◆ Instructions to follow ◆
Every line of the records that holds the word "next" should be copied out.

◆ Records for this exercise ◆
-- ==== Sys2Proof/Machine/Editions.lean ====
section
/-! DEFINITION. Editions (chapter 14, R471–R477): the blob format, the checks of Table 14.9, Stage, Commit, Revert, the
switch edge and the bookkeeping. -/

namespace Sys2Proof.Machine

/-! ### The blob (R471) -/

/-- A refusal of Table 14.9: reason, section ID, RES_A and RES_B. -/
structure Refused where
  reason : Nat
  section_ : Nat := 0
  resA : Nat := 0
  resB : Nat := 0
  deriving DecidableEq, Repr

/-- A check passes, or refuses. -/
def need (ok : Bool) (r : Refused) : Except Refused Unit := if ok then .ok () else .error r

/-- A section as it is framed: its offset, ID and payload. -/
structure Section where
  ofs : Nat
  id : Nat
  body : Bytes
  deriving DecidableEq, Repr

/-- Little-endian field of a blob. -/
def field (b : Bytes) (ofs n : Nat) : Nat := leNat (slice b ofs n)

/-- The payload length a section ID admits (Table 14.8); an unknown ID admits any. -/
def lengthOk (id n : Nat) : Bool :=
  match id with
  | 1 => n % 12 == 0 | 2 => n == 48 | 3 => n == 32 | 4 => n % 4 == 0 | 5 => n == 5120 | 6 => n == 4 | 7 => n == 8
  | _ => true

/-- The sections of a blob from an offset on: a 2-byte ID, a 2-byte payload length, the payload padded to 4 bytes. `fuel`
bounds their number. -/
def sections (b : Bytes) : Nat → Nat → Except Refused (List Section)
  | 0, _ => .ok []
  | fuel + 1, o =>
    if b.length ≤ o then .ok []
    else
      let id := field b o 2
      let n := field b (o + 2) 2
      let next := o + 4 + (n + 3) / 4 * 4
      if b.length < next || !lengthOk id n then .error ⟨1, id, o, 0⟩
      else
        match sections b fuel next with
        | .ok l => .ok (⟨o, id, slice b (o + 4) n⟩ :: l)
        | .error r => .error r

/-- The formats a section ID is allowed in (Table 14.8). -/
def sectionAllowed (fmt id : Nat) : Bool :=
  if id = 5 ∨ id = 6 then fmt == 2 else decide (1 ≤ id) && decide (id ≤ 7)

/-- The first section that is unknown, repeated or not allowed. -/
def badSection (fmt : Nat) : List Section → List Nat → Option Nat
  | [], _ => none
  | x :: t, seen => if !sectionAllowed fmt x.id || seen.contains x.id then some x.id else badSection fmt t (x.id :: seen)

/-- The 4-byte words of a payload. -/
def words (b : Bytes) : List Nat := (List.range (b.length / 4)).map fun i => field b (4 * i) 4

/-- The payload of a section, if the blob has it. -/
def payload (l : List Section) (id : Nat) : Option Bytes := (l.find? fun x => x.id == id).map (·.body)

/-- The REG entries of a payload. -/
def regEntries (b : Bytes) : List (Nat × Nat × Nat) :=
  (List.range (b.length / 12)).map fun i => (field b (12 * i) 4, field b (12 * i + 4) 4, field b (12 * i + 8) 4)

/-- The parsed edition. -/
def parsed (b : Bytes) (l : List Section) : Edition :=
  { number := field b 8 4, format := field b 4 2, base := field b 16 4, blob := b
    reg := match payload l 1 with | some p => regEntries p | none => []
    reclaim := (payload l 2).map words
    floor := match payload l 3 with | some p => words p | none => []
    resource := match payload l 4 with | some p => (words p).map (fun w => (w % 65536, w / 65536)) | none => []
    dellux := payload l 5
    mi := (payload l 6).map fun p => (field p 0 1, field p 1 1)
    thermal := (payload l 7).map fun p => p.map (·.toNat) }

◆ Reply ◆
      let next := o + 4 + (n + 3) / 4 * 4
      if b.length < next || !lengthOk id n then .error ⟨1, id, o, 0⟩
        match sections b fuel next with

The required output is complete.